There are pros and cons to each approach. The benefits of creating a tool with the Python SDK include typically faster processing times and a more native-like tool experience for end-users. It is easy and straightforward to package a Python SDK tool as a .yxi to share with other users. Possible cons are that the Python SDK does require more familiarity with Python programming, and the pre-SnakePlane SDK was a little less than intuitive and not necessarily easy to use.

 

How do I get started using SnakePlane?

 

The first step to working with SnakePlane is to get SnakePlane Pilot (a development environment for SnakePlane) set up on your machine. A tutorial for getting SnakePlane Pilot installed on your machine can be found here.

 

Let’s get going already!

 

Alright, I hear you, you’re ready to go for it! To help you get started, there is a three-part tutorial on getting SnakePlane Pilot set up on your machine, building a tool with SnakePlane, and using SnakePlane Pilot to debug and package your tool.

Comments
cam_w
11 - Bolide

I like a funny name as much as the next guy ... I can't wait to try this out! :)

mark_oshea
7 - Meteor

Firstly, Snakeplane is great! It has made creating custom python tools so much faster for me, and the tutorials you made were extremely helpful. I do have one issue though, which I can't seem to find the answer to anywhere in the documentation:

 

If I use a workflow with multiple Alteryx tools and only 1 custom tool, it works. 
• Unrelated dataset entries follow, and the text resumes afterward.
-- ==== Sys2Proof/Laws/State.lean ====
section
/-! SUPPORT. One lemma per field per update, each true by `rfl`: no later proof unfolds a record update. -/

namespace Sys2Proof.Machine


/-! ### `State.respond` -/

@[simp] theorem State.respond_cfg (s : State) (st : BitVec 8) (data : Word64) : (s.respond st data).cfg = s.cfg := rfl
@[simp] theorem State.respond_kdone (s : State) (st : BitVec 8) (data : Word64) : (s.respond st data).kdone = s.kdone := rfl
@[simp] theorem State.respond_accn (s : State) (st : BitVec 8) (data : Word64) : (s.respond st data).accn = s.accn := rfl
@[simp] theorem State.respond_accb (s : State) (st : BitVec 8) (data : Word64) : (s.respond st data).accb = s.accb := rfl
@[simp] theorem State.respond_nch (s : State) (st : BitVec 8) (data : Word64) : (s.respond st data).nch = s.nch := rfl
@[simp] theorem State.respond_klen (s : State) (st : BitVec 8) (data : Word64) : (s.respond st data).klen = s.klen := rfl
@[simp] theorem State.respond_kbuf (s : State) (st : BitVec 8) (data : Word64) : (s.respond st data).kbuf = s.kbuf := rfl
@[simp] theorem State.respond_epoch (s : State) (st : BitVec 8) (data : Word64) : (s.respond st data).epoch = s.epoch := rfl
@[simp] theorem State.respond_ctr (s : State) (st : BitVec 8) (data : Word64) : (s.respond st data).ctr = s.ctr := rfl
@[simp] theorem State.respond_cvalid (s : State) (st : BitVec 8) (data : Word64) : (s.respond st data).cvalid = s.cvalid := rfl
@[simp] theorem State.respond_digest (s : State) (st : BitVec 8) (data : Word64) : (s.respond st data).digest = s.digest := rfl
@[simp] theorem State.respond_kerr (s : State) (st : BitVec 8) (data : Word64) : (s.respond st data).kerr = s.kerr := rfl
@[simp] theorem State.respond_dvalid (s : State) (st : BitVec 8) (data : Word64) : (s.respond st data).dvalid = s.dvalid := rfl
@[simp] theorem State.respond_offset (s : State) (st : BitVec 8) (data : Word64) : (s.respond st data).offset = s.offset := rfl
@[simp] theorem State.respond_p (s : State) (st : BitVec 8) (data : Word64) : (s.respond st data).p = s.p := rfl
@[simp] theorem State.respond_code (s : State) (st : BitVec 8) (data : Word64) : (s.respond st data).code = s.code := rfl
@[simp] theorem State.respond_ovalid (s : State) (st : BitVec 8) (data : Word64) : (s.respond st data).ovalid = s.ovalid := rfl
@[simp] theorem State.respond_er (s : State) (st : BitVec 8) (data : Word64) : (s.respond st data).er = s.er := rfl
@[simp] theorem State.respond_hmacWait (s : State) (st : BitVec 8) (data : Word64) : (s.respond st data).hmacWait = s.hmacWait := rfl
@[simp] theorem State.respond_host (s : State) (st : BitVec 8) (data : Word64) : (s.respond st data).host = s.host := rfl
@[simp] theorem State.respond_clock (s : State) (st : BitVec 8) (data : Word64) : (s.respond st data).clock = s.clock := rfl
@[simp] theorem State.respond_answers (s : State) (st : BitVec 8) (data : Word64) : (s.respond st data).answers = s.answers := rfl
@[simp] theorem State.respond_draws (s : State) (st : BitVec 8) (data : Word64) : (s.respond st data).draws = s.draws := rfl
@[simp] theorem State.respond_requests (s : State) (st : BitVec 8) (data : Word64) : (s.respond st data).requests = s.requests := rfl
@[simp] theorem State.respond_responses (s : State) (st : BitVec 8) (data : Word64) : (s.respond st data).responses = s.responses ++ [rspWord st data] := rfl

/-! ### `State.setError` -/

@[simp] theorem State.setError_cfg (s : State) (c : ErrorCause) : (s.setError c).cfg = s.cfg := rfl
@[simp] theorem State.setError_kdone (s : State) (c : ErrorCause) : (s.setError c).kdone = s.kdone := rfl
@[simp] theorem State.setError_accn (s : State) (c : ErrorCause) : (s.setError c).accn = s.accn := rfl
@[simp] theorem State.setError_accb (s : State) (c : ErrorCause) : (s.setError c).accb = s.accb := rfl
@[simp] theorem State.setError_nch (s : State) (c : ErrorCause) : (s.setError c).nch = s.nch := rfl
@[simp] theorem State.setError_klen (s : State) (c : ErrorCause) : (s.setError c).klen = s.klen := rfl
@[simp] theorem State.setError_kbuf (s : State) (c : ErrorCause) : (s.setError c).kbuf = s.kbuf := rfl
@[simp] theorem State.setError_epoch (s : State) (c : ErrorCause) : (s.setError c).epoch = s.epoch := rfl
@[simp] theorem State.setError_ctr (s : State) (c : ErrorCause) : (s.setError c).ctr = s.ctr := rfl
@[simp] theorem State.setError_cvalid (s : State) (c : ErrorCause) : (s.setError c).cvalid = s.cvalid := rfl
@[simp] theorem State.setError_digest (s : State) (c : ErrorCause) : (s.setError c).digest = s.digest := rfl
@[simp] theorem State.setError_kerr (s : State) (c : ErrorCause) : (s.setError c).kerr = s.kerr := rfl
@[simp] theorem State.setError_dvalid (s : State) (c : ErrorCause) : (s.setError c).dvalid = s.dvalid := rfl
@[simp] theorem State.setError_offset (s : State) (c : ErrorCause) : (s.setError c).offset = s.offset := rfl
@[simp] theorem State.setError_p (s : State) (c : ErrorCause) : (s.setError c).p = s.p := rfl
@[simp] theorem State.setError_code (s : State) (c : ErrorCause) : (s.setError c).code = s.code := rfl
@[simp] theorem State.setError_ovalid (s : State) (c : ErrorCause) : (s.setError c).ovalid = s.ovalid := rfl
@[simp] theorem State.setError_er (s : State) (c : ErrorCause) : (s.setError c).er = s.er ||| c.flag := rfl
@[simp] theorem State.setError_hmacWait (s : State) (c : ErrorCause) : (s.setError c).hmacWait = s.hmacWait := rfl
@[simp] theorem State.setError_host (s : State) (c : ErrorCause) : (s.setError c).host = s.host := rfl
@[simp] theorem State.setError_clock (s : State) (c : ErrorCause) : (s.setError c).clock = s.clock := rfl
@[simp] theorem State.setError_answers (s : State) (c : ErrorCause) : (s.setError c).answers = s.answers := rfl
@[simp] theorem State.setError_draws (s : State) (c : ErrorCause) : (s.setError c).draws = s.draws := rfl
@[simp] theorem State.setError_requests (s : State) (c : ErrorCause) : (s.setError c).requests = s.requests := rfl
@[simp] theorem State.setError_responses (s : State) (c : ErrorCause) : (s.setError c).responses = s.responses := rfl

/-! ### `State.raise` -/

@[simp] theorem State.raise_cfg (s : State) (c : ErrorCause) (info : Word64) : (s.raise c info).cfg = s.cfg := rfl
@[simp] theorem State.raise_kdone (s : State) (c : ErrorCause) (info : Word64) : (s.raise c info).kdone = s.kdone := rfl
@[simp] theorem State.raise_accn (s : State) (c : ErrorCause) (info : Word64) : (s.raise c info).accn = s.accn := rfl
@[simp] theorem State.raise_accb (s : State) (c : ErrorCause) (info : Word64) : (s.raise c info).accb = s.accb := rfl
@[simp] theorem State.raise_nch (s : State) (c : ErrorCause) (info : Word64) : (s.raise c info).nch = s.nch := rfl
@[simp] theorem State.raise_klen (s : State) (c : ErrorCause) (info : Word64) : (s.raise c info).klen = s.klen := rfl
@[simp] theorem State.raise_kbuf (s : State) (c : ErrorCause) (info : Word64) : (s.raise c info).kbuf = s.kbuf := rfl
@[simp] theorem State.raise_epoch (s : State) (c : ErrorCause) (info : Word64) : (s.raise c info).epoch = s.epoch := rfl
@[simp] theorem State.raise_ctr (s : State) (c : ErrorCause) (info : Word64) : (s.raise c info).ctr = s.ctr := rfl
@[simp] theorem State.raise_cvalid (s : State) (c : ErrorCause) (info : Word64) : (s.raise c info).cvalid = s.cvalid := rfl
@[simp] theorem State.raise_digest (s : State) (c : ErrorCause) (info : Word64) : (s.raise c info).digest = s.digest := rfl
@[simp] theorem State.raise_kerr (s : State) (c : ErrorCause) (info : Word64) : (s.raise c info).kerr = s.kerr := rfl
@[simp] theorem State.raise_dvalid (s : State) (c : ErrorCause) (info : Word64) : (s.raise c info).dvalid = s.dvalid := rfl
@[simp] theorem State.raise_offset (s : State) (c : ErrorCause) (info : Word64) : (s.raise c info).offset = s.offset := rfl
@[simp] theorem State.raise_p (s : State) (c : ErrorCause) (info : Word64) : (s.raise c info).p = s.p := rfl
@[simp] theorem State.raise_code (s : State) (c : ErrorCause) (info : Word64) : (s.raise c info).code = s.code := rfl
@[simp] theorem State.raise_ovalid (s : State) (c : ErrorCause) (info : Word64) : (s.raise c info).ovalid = s.ovalid := rfl
@[simp] theorem State.raise_er (s : State) (c : ErrorCause) (info : Word64) : (s.raise c info).er = s.er ||| c.flag := rfl
@[simp] theorem State.raise_hmacWait (s : State) (c : ErrorCause) (info : Word64) : (s.raise c info).hmacWait = s.hmacWait := rfl
@[simp] theorem State.raise_host (s : State) (c : ErrorCause) (info : Word64) : (s.raise c info).host = s.host := rfl
@[simp] theorem State.raise_clock (s : State) (c : ErrorCause) (info : Word64) : (s.raise c info).clock = s.clock := rfl
@[simp] theorem State.raise_answers (s : State) (c : ErrorCause) (info : Word64) : (s.raise c info).answers = s.answers := rfl
@[simp] theorem State.raise_draws (s : State) (c : ErrorCause) (info : Word64) : (s.raise c info).draws = s.draws := rfl
@[simp] theorem State.raise_requests (s : State) (c : ErrorCause) (info : Word64) : (s.raise c info).requests = s.requests := rfl
@[simp] theorem State.raise_responses (s : State) (c : ErrorCause) (info : Word64) : (s.raise c info).responses = s.responses ++ [rspWord c.status info] := rfl

/-! ### `State.takeIllegal` -/

@[simp] theorem State.takeIllegal_cfg (s : State) : (s.takeIllegal).cfg = s.cfg := rfl
@[simp] theorem State.takeIllegal_kdone (s : State) : (s.takeIllegal).kdone = s.kdone := rfl
@[simp] theorem State.takeIllegal_accn (s : State) : (s.takeIllegal).accn = s.accn := rfl
@[simp] theorem State.takeIllegal_accb (s : State) : (s.takeIllegal).accb = s.accb := rfl
@[simp] theorem State.takeIllegal_nch (s : State) : (s.takeIllegal).nch = s.nch := rfl
@[simp] theorem State.takeIllegal_klen (s : State) : (s.takeIllegal).klen = s.klen := rfl
@[simp] theorem State.takeIllegal_kbuf (s : State) : (s.takeIllegal).kbuf = s.kbuf := rfl
@[simp] theorem State.takeIllegal_epoch (s : State) : (s.takeIllegal).epoch = s.epoch := rfl
@[simp] theorem State.takeIllegal_ctr (s : State) : (s.takeIllegal).ctr = s.ctr := rfl
@[simp] theorem State.takeIllegal_cvalid (s : State) : (s.takeIllegal).cvalid = s.cvalid := rfl
@[simp] theorem State.takeIllegal_digest (s : State) : (s.takeIllegal).digest = s.digest := rfl
@[simp] theorem State.takeIllegal_kerr (s : State) : (s.takeIllegal).kerr = s.kerr := rfl
@[simp] theorem State.takeIllegal_dvalid (s : State) : (s.takeIllegal).dvalid = s.dvalid := rfl
@[simp] theorem State.takeIllegal_offset (s : State) : (s.takeIllegal).offset = s.offset := rfl
@[simp] theorem State.takeIllegal_p (s : State) : (s.takeIllegal).p = s.p := rfl
@[simp] theorem State.takeIllegal_code (s : State) : (s.takeIllegal).code = s.code := rfl
@[simp] theorem State.takeIllegal_ovalid (s : State) : (s.takeIllegal).ovalid = s.ovalid := rfl
@[simp] theorem State.takeIllegal_er (s : State) : (s.takeIllegal).er = s.er ||| ErrorCause.illegalCommand.flag := rfl
@[simp] theorem State.takeIllegal_hmacWait (s : State) : (s.takeIllegal).hmacWait = s.hmacWait := rfl
@[simp] theorem State.takeIllegal_host (s : State) : (s.takeIllegal).host = s.host := rfl
@[simp] theorem State.takeIllegal_clock (s : State) : (s.takeIllegal).clock = s.clock := rfl
@[simp] theorem State.takeIllegal_answers (s : State) : (s.takeIllegal).answers = s.answers := rfl
@[simp] theorem State.takeIllegal_draws (s : State) : (s.takeIllegal).draws = s.draws := rfl
@[simp] theorem State.takeIllegal_requests (s : State) : (s.takeIllegal).requests = s.requests := rfl
@[simp] theorem State.takeIllegal_responses (s : State) : (s.takeIllegal).responses = s.responses ++ [rspWord ErrorCause.illegalCommand.status 0#64] := rfl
But if I use 2 custom tools together in the same workflow, they both produce an error.

If I use a blocking tool between 2 custom tools, they both work again.

 

It seems that the output of custom tools do not have any form of default inbuilt blocking. I was wondering if you are aware of this, and if there is an easy fix that I am missing? I could just tell my users to always place blocking tools after each custom tool, but I would love to have the tools take care of that themselves.

JPKa
Alteryx Alumni (Retired)

@mark_oshea 

 

What version of Alteryx are you using?  There is a known issue in 2019.1 with multiple Python SDK tools stepping on each other.  

 

This is not a problem in 2018.4 or the upcoming 2019.2 release.  

mark_oshea
7 - Meteor

That makes sense, I am on 2019.1. Good to know it will be fixed soon. I can use blocking tools and/or a previous release until 2019.2 comes out. Thanks for clearing that up!